This incident was due to an issue in our upstream DNS service on Amazon Web Services. AWS reported the following incident notes on the AWS status page:
11:35 PM PDT We are investigating elevated failures when querying Route 53 Resolver in a single Availability Zone (use1-az4) of the US-EAST-1 Region.
11:58 PM PDT We are seeing recovery, but are still working to confirm root cause at this time.
Apr 2, 12:13 AM PDT Between 9:39 PM and 11:36 PM PDT, customers experienced elevated DNS failures when querying Route 53 Resolver for certain hostnames in a single Availability Zone (use1-az4) in the US-EAST-1 Region. The issue has been resolved and all queries are now being answered normally.

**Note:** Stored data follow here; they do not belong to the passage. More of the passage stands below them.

-- ==== Sys2Proof/Machine/RType.lean ====
section
/-! DEFINITION. The meanings of the R kinds (R71 to R80): each is the instruction's turn as the candidate of a Step,
with its own metadata. No data value is computed (R5). -/

namespace Sys2Proof.Machine

/-- ADD (R71). -/
def execAdd (rd rs1 rs2 : Reg) (s : State) :
    Host.Outcome State Fault Refusal := arbitrate (metaAdd rd rs1 rs2) s

/-- SUB (R72). -/
def execSub (rd rs1 rs2 : Reg) (s : State) :
    Host.Outcome State Fault Refusal := arbitrate (metaSub rd rs1 rs2) s

/-- SLL (R73). -/
def execSll (rd rs1 rs2 : Reg) (s : State) :
    Host.Outcome State Fault Refusal := arbitrate (metaSll rd rs1 rs2) s

/-- SLT (R74). -/
def execSlt (rd rs1 rs2 : Reg) (s : State) :
    Host.Outcome State Fault Refusal := arbitrate (metaSlt rd rs1 rs2) s

/-- SLTU (R75). -/
def execSltu (rd rs1 rs2 : Reg) (s : State) :
    Host.Outcome State Fault Refusal := arbitrate (metaSltu rd rs1 rs2) s

/-- XOR (R76). -/
def execXor (rd rs1 rs2 : Reg) (s : State) :
    Host.Outcome State Fault Refusal := arbitrate (metaXor rd rs1 rs2) s

/-- SRL (R77). -/
def execSrl (rd rs1 rs2 : Reg) (s : State) :
    Host.Outcome State Fault Refusal := arbitrate (metaSrl rd rs1 rs2) s

/-- SRA (R78). -/
def execSra (rd rs1 rs2 : Reg) (s : State) :
    Host.Outcome State Fault Refusal := arbitrate (metaSra rd rs1 rs2) s

/-- OR (R79). -/
def execOr (rd rs1 rs2 : Reg) (s : State) :
    Host.Outcome State Fault Refusal := arbitrate (metaOr rd rs1 rs2) s

/-- AND (R80). -/
def execAnd (rd rs1 rs2 : Reg) (s : State) :
    Host.Outcome State Fault Refusal := arbitrate (metaAnd rd rs1 rs2) s

end Sys2Proof.Machine
end

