-- ==== Sys2Proof/Machine/Step.lean ====
section
/-! DEFINITION. The step of the machine, one clock edge, and the placing of one instruction where the next step takes
it from. -/

namespace Sys2Proof.Machine

/-- One step is one clock edge (R121, D1). -/
def step (s : State) : Host.Outcome State Fault Refusal := clockEdge s

/-- `s` restarted with the one-word program `w`, its switches and parameters as they are, so that the next step takes
that instruction (R122, R124; log entry 12). An input longer than a word is no instruction, and gives the empty program. -/
def State.withFetchWord (s : State) (nbits w : Nat) : State :=
  startWords (tableWord? nbits w).toList s.cfg s.params

end Sys2Proof.Machine
end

Inbound requests between April 2 4:40 UTC to 06:40 UTC to some of our nodes located in the us-east-1d region were affected, preventing DNS resolution between agents and the Buildkite agent API. This interrupted service to customers running Buildkite agents in
Outbound requests to any addresses resolved by Route 53 to
use-az4 were also affected, delaying some status notifications from being sent.
We apologise for the inconvenience and can confirm that we are already in the process of improving our availability zone coverage such that a lower percentage of requests fail due to these types of upstream issues. We expect to be operating on an additional availability zone in the very near future. We will also investigate options to better relocate affected traffic if one of our operating availability zones is degraded like this in future.